Why AI governance needs more than a token effort
Enterprises rushing to deploy large language models are repeating one of the most expensive mistakes of the cloud era – according to Chris Neilon, managing partner at Lightouch Consulting. Without a coherent token strategy, what looks like modest AI experimentation can rapidly become a runaway cost centre – so the AI expert has spelled out what every leader needs to know and do to adapt.
Before worrying about cost, it helps to understand the unit you are being charged for. Large language models do not read words; they read tokens. A token is roughly three-quarters of a word, or about four characters of English text. The sentence you are reading right now contains approximately 30 tokens. Every interaction with an LLM is measured and billed in tokens: every question asked, every document uploaded, every answer generated.
Critically, tokens are consumed in two directions. Input tokens cover everything sent to the model: the instruction, the background context, the conversation history, any documents or data provided. Output tokens cover the response the model generates. Both are metered. Both add up.
At the scale of a handful of test users this is trivial. At enterprise scale, covering thousands of employees, automated workflows and customer-facing applications, it is material.
A familiar warning
If you were present for the enterprise cloud adoption wave of the 2010s, this dynamic will feel uncomfortably familiar. Teams spun up servers on demand without governance. Nobody asked how much compute a given workload truly needed. Development environments ran around the clock. Storage grew unchecked. The elasticity that made cloud attractive also made overspend dangerously easy, with the bill arriving at the end of the month.
Token consumption follows the same pattern, but with some additional traps unique to LLMs. The most significant is the context window. Unlike a cloud server, which simply idles when not in use, every exchange in a conversation carries the full weight of everything said before it. Each new message re-sends the entire conversation history to the model. A 30-minute employee support session may start with a modest token count, but by the end it is many multiples larger. Scale that across thousands of daily interactions and the arithmetic becomes uncomfortable very quickly.

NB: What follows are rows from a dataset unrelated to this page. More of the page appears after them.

/-- The state with some classes off their cores. -/
def without (s : State) (ks : List Nat) : State :=
  { s with classes := s.classes.map (fun e => if ks.contains e.1 then (e.1, { e.2 with placed := false }) else e) }

/-- The shortest prefix of a ranking after which the unit fits on this core, or in its cluster (R118). -/
def victimsOn (s : State) (die core : Nat) (h : Head) : Option (List Nat) :=
  let vs := ranking s core (priorityOf s (ridOfHead h))
  let fits (s : State) : Bool :=
    match h with
    | .resume r => !unfinished s r.ck && (if r.relaunch then (placeOn s (ridOf r.ck) (r.ck % 2 ^ 48) [core]).isSome else fitAgain s r.ck core)
    | .unit u =>
      if (levelsOf (residentAt s u.rid).launch 3).isEmpty then (placeOn s u.rid (u.members.headD 0) [core]).isSome
      else (placeGang s u.rid ((List.range 4).map (fun j => coreKey die (core % 64 / 4 * 4 + j))) u.members).isSome
  ((List.range vs.length).map (fun k => vs.take (k + 1))).find? (fun ks => fits (without s ks))

/-- A class that is to leave its core has room for its save block, set aside or to be had (R118). -/
def canLeave (s : State) (e : Nat × Cls) : Bool := e.2.save.isSome || (saveFit s e.2.ctx (saveBytes s e.1)).isSome

/-- CLASS_PLACE: the usher places its next unit, or the reconciler chooses victims for it, or it waits (R107, R118). -/
def execClassPlace (die : Nat) (s : State) : Out :=
  if !running s ∨ 8 ≤ die then .next s
  else
    match headOf s (usherAt s die) with
    | none => .next s
    | some h =>
      match tryPlace s die h with
      | some (s', core) => .next ((placedIdx h).foldl (fun s i => countPlaced s (ridOfHead h) i) (afterPlace s' die core h))
      | none =>
        if s.classes.any (fun e => e.2.placed && e.2.stopping && e.2.die == die && canLeave s e) then .next s
        else
          match (coresFrom die (usherAt s die).rr).findSome? (fun c => victimsOn s die c h) with
          | none => .next (if (usherAt s die).hand.isSome then updUsher s die (fun u => { u with hand := none }) else s)
          | some vs =>
            let s := (setAsideAll s vs).getD s
            let s := { s with classes := s.classes.map (fun e => if vs.contains e.1 then (e.1, { e.2 with stopping := true }) else e) }
            .next (updUsher s die (fun u => { u with hand := some h }))

/-! ## STEAL (R108) -/

/-- A program binds a die. -/
def binds (s : State) (rid die : Nat) : Bool := (boundDies (residentAt s rid).launch).contains die

/-- The unit that a victim gives: the last of its sequence among those allowed, never the one it is trying to place (R108). -/
def gift (s : State) (victim : Nat) (ok : UnitOfWork → Bool) : Option UnitOfWork :=
  let u := usherAt s victim
  let trying : Option UnitOfWork :=
    match headOf s u with
    | some (.unit x) => some x
    | _ => none
  (u.queue.filter (fun x => ok x && some x != trying)).getLast?

/-- Steal requests to the other dies in cyclic order: the first unit given, and by whom. -/
def askAround (s : State) (die : Nat) (ok : UnitOfWork → Bool) : Option (Nat × UnitOfWork) :=
  ((List.range 7).map (fun k => (die + k + 1) % 8)).findSome? (fun v => (gift s v ok).map (fun x => (v, x)))

/-- A unit moved from a victim's sequence to a thief's. -/
def moveUnit (s : State) (die v : Nat) (x : UnitOfWork) : State :=
  updUsher (updUsher s v (fun u => { u with queue := u.queue.erase x })) die (fun u => { u with queue := u.queue ++ [x], idle := false })

/-- STEAL: an empty usher asks the other dies; one that receives nothing stops (R108). -/
def execSteal (die : Nat) (s : State) : Out :=
  let u := usherAt s die
  if !running s ∨ 8 ≤ die ∨ !u.resume.isEmpty ∨ !u.queue.isEmpty ∨ u.idle then .next s
  else
    match askAround s die (fun x => binds s x.rid die) with
    | some (v, x) => .next (moveUnit s die v x)
    | none => .next (updUsher s die (fun u => { u with idle := true }))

Add to this: verbose system prompts repeated on every call; retrieval-augmented generation (RAG) pipelines that dump entire documents into context rather than targeted excerpts; automated agents running chains of LLM calls for a single task; and frontier models priced at a significant premium. Without governance, each of these is a slow leak that becomes a flood.
Five principles every organisation should establish
The good news: token costs are highly controllable. The organisations that manage them well share a common set of operating principles.
Measure before you manage
You cannot govern what you cannot see. Establish token logging and attribution from day one, broken down by team, application and use case. Treat token spend as a first-class metric alongside compute, storage and API costs.
Match model to task
Frontier models are powerful, but they are also the most expensive. Not every task warrants them. Summarising a short document, classifying a support ticket, or generating a routine first draft are tasks a smaller, faster, cheaper model can handle perfectly well. Build a model-routing strategy that deploys the right capability at the right cost point.

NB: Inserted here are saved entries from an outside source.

-- ==== Sys2Proof/Machine/Reconcile.lean ====
section
/-! DEFINITION. A pass of the reconciler (R40 to R45, R58, R61 to R76): the header, the flagged records, planning, teardown, build,
FIRMWARE and mark 0. One PASS is one step, so no flag is set and no link drops while it runs (log 5, DESIGN CHOICE). -/

namespace Sys2Proof.Machine

/-! ## Reading a record (R36, R42) -/

/-- A record's 128 bytes, wherever the playbill lies (R28, R36). In host memory the watch filters then hold its two lines in S state (R59, R325). -/
def readRecord (s : State) (base id : Nat) : State × Rec :=
  let q := readSource s true (base + 128 * id) 128
  let watch1 (s : State) (k : Nat) : State :=
    let ls := tget [] s.watch (k % 8)
    if ls.contains k then s else { s with watch := tput s.watch (k % 8) (ls ++ [k]) }
  (if (hdmOffset s base).isNone then watch1 (watch1 q.1 (2 * id)) (2 * id + 1) else q.1, q.2)

/-- Sequence order of versions (R42). -/
def versionBelow (a b : Nat) : Bool := decide (2 ^ 31 ≤ (a + 2 ^ 32 - b) % 2 ^ 32)

/-- A CONFLICT mark about the copy read, whose QUIET it follows as it was read, verified or not (R38, R42; log 57, DEDUCED). -/
def conflictMark (s : State) (id : Nat) (r : Rec) (reason observed writer : Nat) : State :=
  writeMark s id (recQuiet r) ⟨.conflict, 0, reason, 0, 0, observed, writer⟩

/-- A copy that the seal accepts, compared with the last one (R42): the reason of a CONFLICT, or whether it is a new version. -/
def compareCopy (e : Entry) (r : Rec) : Nat ⊕ Bool :=
  if e.copy.isEmpty then .inr true
  else if versionBelow (recVersion r) e.o && !recForce r then .inl rREGRESSION
  else if recVersion r = e.o ∧ r = e.copy then .inr false
  else if recVersion r = e.o && !recForce r then .inl rREUSED
  else .inr true

/-- One flagged record read and checked (R42 to R44): whether a new version was accepted. -/
def takeRecord (s : State) (base count id : Nat) : State × Bool :=
  let q := readRecord s base id
  let s := q.1
  let r := q.2
  let e := entryAt s id
  let v := recVersion r
  if v % 2 = 1 then (conflictMark s id r rTORN v 0, false)
  else if allZero r then (if e.copy.isEmpty then s else conflictMark s id r rREGRESSION 0 0, false)
  else if recSeal r ≠ sealOf r then (conflictMark s id r rSEAL v 0, false)
  else
    match compareCopy e r with
    | .inl reason => (conflictMark s id r reason v (recWriter r), false)
    | .inr false => (s, false)
    | .inr true =>
      let s := setEntry s id { e with copy := r, o := v }
      match checkRecord s id count r with
      | some reason => (writeMark s id (recQuiet r) ⟨.refused, 0, reason, 0, 0, v, recWriter r⟩, false)
      | none => (markAs (updEntry s id (fun e => { e with want := some r, orphan := false })) id .pending 0 0 0 0, true)

/-! ## Planning (R64) -/

/-- A version that leaves nothing to do shows the mark of the state the record stands in (R64). -/
def standMark (s : State) (id : Nat) (old : Mark) : State :=
  let w := wantOf s id
  writeMark s id (recQuiet w) { old with observed := recVersion w, writer := recWriter w }

/-- The build steps that earlier versions left undone, but for a PAUSED or a return from it, which only the newest INTENT asks for (R63, R64). A
version that never began leaves none of its own. -/
def leftOver (o : Entry) (b : Rec) : List Nat :=
  let own := match o.want with
    | some pw => if o.conv ∧ pw ≠ b then changeSteps b pw else []
    | none => []
  o.plan.filter (fun k => decide (k < 0x20) && !own.contains k)

/-- The plan of a new version whose body changes the built record in place, or not at all: a teardown that is not begun is taken back (R64, R65,
R68). A PAUSED that still waits for classes to leave goes on after the steps of the change (R63). With nothing left to do the mark is that of the state the
record stands in; a record that is BLOCKED is looked at again. -/
def planChange (s : State) (id : Nat) (o : Entry) (b w : Rec) : State :=
  let e := entryAt s id
  let back := e.tear && goes o
  let base := if back ∧ !e.conv then fullPlan b else leftOver o b
  let changes := if recKind w = kResident then [] else changeSteps b w
  let steps := mergeSteps base changes
  let holding := recIntent w == 2 && isPaused s id && (recKind w == 1 || recKind w == 5) && toHold s id != 0
  let plan := mergeSteps steps (if holding && !steps.isEmpty then [0x20] else intentSteps (isPaused s id) w)
  let same := (o.want.map (sameBody w)).getD false
  let tear := recKind w == kMapping && (refills b w || shrinks b w)
  let s := updEntry s id (fun e => { e with tear := tear || (e.tear && !back), plan := plan })
  if plan.isEmpty then standMark s id (if o.stand.state = .blocked ∨ back then e.last else o.stand)
  else if !back ∧ plan = o.plan ∧ same ∧ o.stand.state ≠ .blocked then standMark s id o.stand
  else s

/-- The plan of a new version; `o` is the entry as it was before its PENDING mark (R64, R66). A teardown that has begun runs to its end first
(R69). -/
def planNew (s : State) (id : Nat) (o : Entry) : State :=
  let e := entryAt s id
  let w := wantOf s id
  let whole := fullPlan w ++ (if recIntent w = 2 then [0x20] else [])
  let put (tear : Bool) (plan : List Nat) (s : State) : State := updEntry s id (fun e => { e with tear := tear, plan := plan })
  if recIntent w = 0 then put true [] s
  else
    match e.built with
    | none => put false whole (updEntry s id (fun e => { e with phase := 0 }))
    | some b =>
      if e.tear && (e.ending || o.stand.state == .draining) then put true whole (updEntry s id (fun e => { e with ending := true }))
      else if o.stand.state = .faulted then
        let again := recKind w == 3 || recKind w == 4 || recKind w == 5
        put (again || (recKind w == 2 && (refills b w || shrinks b w)))
          (mergeSteps whole (if again then [] else changeSteps b w)) (updEntry s id (fun e => { e with phase := 0 }))
      else if recKind w = kSnapshot then
        (if sameBody b w then
           (if e.phase ≠ 0 then standMark (put false e.plan s) id o.stand else planChange s id o b w)
         else put false [1] (updEntry { (if e.phase = 0 then s else releaseHold s (recParent b)) with imagesOut := s.imagesOut.filter (fun x => x.2 != id) } id
           (fun e => { e with phase := 0, conv := false })))
      else if rebuilds b w then put true whole s
      else if recKind w = kResident then
        planChange (updResident (updEntry s id (fun e => { e with built := some w })) id (fun r => { r with priority := rsPriority w })) id o b w
      else planChange (if recKind w = kFirmware && !sameBody b w then updEntry s id (fun e => { e with phase := 0 }) else s) id o b w

/-- The records of a CONTEXT that becomes ABSENT are torn down with it (R68). -/
def cascade (s : State) : State :=
  let gone := (s.book.filter (fun e => recKind (e.2.want.getD []) == 1 && goes e.2 && e.2.stand.state != .absent)).map (·.1)
  let child (e : Entry) : Bool :=
    let r := (e.built.or e.want).getD []
    recKind r != 1 && recKind r != 7 && gone.contains (recParent r)
      && (e.built.isSome || [MarkState.pending, .blocked, .converging, .converged].contains e.stand.state)
  { s with book := s.book.map (fun e => if child e.2 then (e.1, { e.2 with orphan := true, tear := true, plan := [] }) else e) }

/-- A record with work left from earlier passes (R65). -/
def carried (e : Entry) : Bool := e.stand.state == .blocked || e.tear || !e.plan.isEmpty || e.phase != 0

/-- One id planned, and its block found (R63, R65). -/
def planOne (new : List (Nat × Entry)) (s : State) (id : Nat) : State :=
  let s :=
    match new.find? (fun x => x.1 == id) with
    | some x => if (entryAt s id).orphan then s else planNew s id x.2
    | none => s
  match blockedBy s id with
  | some r => markBlocked s id r
  | none =>
    let e := entryAt s id
    if e.stand.state = .blocked && !e.orphan && (e.tear || !e.plan.isEmpty) then markAs s id .pending 0 0 0 0 else s

/-! ## The stages (R63) -/

/-- The kind of the record that an entry has, or is to have. -/
def kindOfEntry (e : Entry) : Nat := recKind ((e.built.or e.want).getD [])

/-- The teardown stage of a kind (R68). -/
def tearKind (s : State) (k : Nat) : State :=
  ((s.book.filter (fun e => e.2.tear && kindOfEntry e.2 == k)).map (·.1)).foldl (fun s id =>
    if (blockedBy s id).isSome then s else reevaluate (tearRecord s id)) s

/-- The build stage of a kind (R69). -/
def buildKind (s : State) (k : Nat) : State :=
  ((s.book.filter (fun e => recKind (e.2.want.getD []) == k && !e.2.tear && (!e.2.plan.isEmpty || e.2.phase == 3))).map (·.1)).foldl (fun s id =>
    match blockedBy s id with
    | some r => markBlocked s id r
    | none => reevaluate (buildRecord s id)) s

/-- The FIRMWARE stage (R81). -/
def firmwareStage (s : State) : State :=
  ((s.book.filter (fun e => recKind (e.2.want.getD []) == 7 && (e.2.tear || !e.2.plan.isEmpty))).map (·.1)).foldl (fun s id => reevaluate (firmwareRecord s id)) s

/-- Work that a next pass can do at once (R61, R65). -/
def pendingWork (s : State) : Bool :=
  s.book.any (fun e => e.2.phase == 3 && recKind (e.2.built.getD []) == 6 || (e.2.stand.state == .pending && (e.2.tear || !e.2.plan.isEmpty)))

/-- Mark 0 (R58). -/
def markZero (s : State) (st : MarkState) (reason done total rev : Nat) : State := putMark s 0 ⟨st, 0, reason, done, total, rev, 0⟩

/-- The header's first failed check (R58). -/
def headerBad (h : List Byte) : Option Nat :=
  if fieldAt h 0 2 ≠ 3 then some rLAYOUT
  else if fieldAt h 2 1 ≠ 0 then some rKIND
  else if !allZero ((h.drop 3).take 1) || !allZero (h.drop 0x0C) then some rRESERVED
  else none

/-- The ids that a pass reads, ascending (R45, R63). -/
def toRead (s : State) (count : Nat) (all : Bool) : List Nat :=
  if all then (List.range count).drop 1 else sortNats ((s.flags.filter (fun i => i != 0 && decide (i < count))).eraseDups)

/-- Each id read in turn: those with a new version, each with its entry as it was. -/
def readAll (base latched : Nat) : List Nat → State → State × List (Nat × Entry)
  | [], s => (s, [])
  | id :: r, s =>
    let old := entryAt s id
    let q := takeRecord { s with flags := s.flags.filter (· != id) } base latched id
    let t := readAll base latched r q.1
    (t.1, if q.2 then (id, old) :: t.2 else t.2)

/-- The pass's interrupt (R29). -/
def passInterrupt (s : State) : State :=
  if s.dvsec.mkien && s.marksWritten then { s with irqs := s.irqs ++ [s.dvsec.mkvec.toNat] } else s

/-- A pass, with the playbill's base and latched count (R63). A full read that a REFUSED header has put off stays owed (R58; log 57, DEDUCED). A killed class
whose entry it has written, or made sure not to write, joins its list (R210). -/
def runPass (s : State) (base latched : Nat) (sweep : Bool) : State :=
  let now := s.timebase
  let full := s.fullRead
  let old := s.lastRev
  let h := readRecord { s with wake := false, marksWritten := false } base 0
  let s := { h.1 with flags := h.1.flags.filter (· != 0) }
  let rev := fieldAt h.2 4 4
  let count := fieldAt h.2 8 4
  let s := if sweep then { s with lastRev := rev } else s
  match headerBad h.2 with
  | some reason => { markZero s .refused reason 0 0 rev with lastPassEnd := now }
  | none =>
    let bad := decide (count < 2) || decide (latched < count)
    let count := if bad then latched else count
    let all := full || (sweep && rev != old)
    let s := { s with fullRead := false, lastRev := if full then rev else s.lastRev }
    let q := readAll base latched (toRead s count all) s
    let new := q.2
    let s := cascade q.1
    let todo := (s.book.filter (fun e => carried e.2 || new.any (fun x => x.1 == e.1))).map (·.1)
    let s := todo.foldl (planOne new) s
    let s := [6, 5, 4, 3, 2, 1].foldl tearKind s
    let s := [1, 2, 3, 4, 5, 6].foldl buildKind s
    let s := joinWritten (firmwareStage s)
    let s := markZero s .converged (if bad then rFIELD else 0) new.length count rev
    passInterrupt { s with lastPassEnd := now, wake := pendingWork s }

/-- A pass can run: the playbill is watched, and every link in use is up (R24, R28). -/
def mayPass (s : State) : Bool := running s && linksUp s && s.dvsec.pben

/-- A pass that a wake-up begins. -/
def wokenPass (s : State) : Option State := s.playbill.bind (fun x => if mayPass s && s.wake then some (runPass s x.1 x.2 false) else none)

/-- A pass that a backstop sweep begins: 10 ms have passed since the last pass ended. -/
def sweepPass (s : State) : Option State :=
  s.playbill.bind (fun x => if mayPass s && decide (s.lastPassEnd + 1000000 ≤ s.timebase) then some (runPass s x.1 x.2 true) else none)

/-- PASS: on a wake-up (R61, R63). -/
def execPassStep (s : State) : Out := .next ((wokenPass s).getD s)

/-- BACKSTOP_SWEEP: 10 ms after the last pass ended (R45, R61). -/
def execBackstopSweep (s : State) : Out := .next ((sweepPass s).getD s)

/-- A pass that is due, with an outside event that falls during it; none where no pass is due, or none of its steps meets the event. -/
def strickenPass (s : State) (m : Mishap) : Option State :=
  let s := { s with mishap := some m }
  ((wokenPass s).or (sweepPass s)).filter (fun t => t.mishap.isNone)

end Sys2Proof.Machine
end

Treat context as a managed resource
Context is not free. Every token that enters the context window costs money. Establish standards for what should and should not be included. This means precise retrieval over bulk document injection, and disciplined session design over open-ended, ever-growing conversation threads.
Standardise prompt architecture
System prompts, which are the instructions that shape model behaviour, are sent with every call. An unreviewed accumulation of guidance, caveats and examples can inflate a system prompt to thousands of tokens, all of which are charged on every single interaction. Treat prompts as production assets: version-controlled, audited, and regularly trimmed.
Set budgets and build accountability
Token budgets should exist at the enterprise, team, and application level. Where possible, hard limits and automated alerts should be built into your AI infrastructure. Accountability without visibility is ineffective; visibility without accountability is just interesting data.
The strategic imperative
The organisations that capture the most value from AI will not simply be those that adopt it earliest. They will be the ones that adopt it most intelligently, extracting genuine productivity and insight while managing cost with the same discipline they bring to any other significant infrastructure investment.
Tokens are the unit of value exchange with large language models. Right now, most enterprises are spending them without counting them. The window to establish governance before costs become entrenched is open, but it will not stay open indefinitely.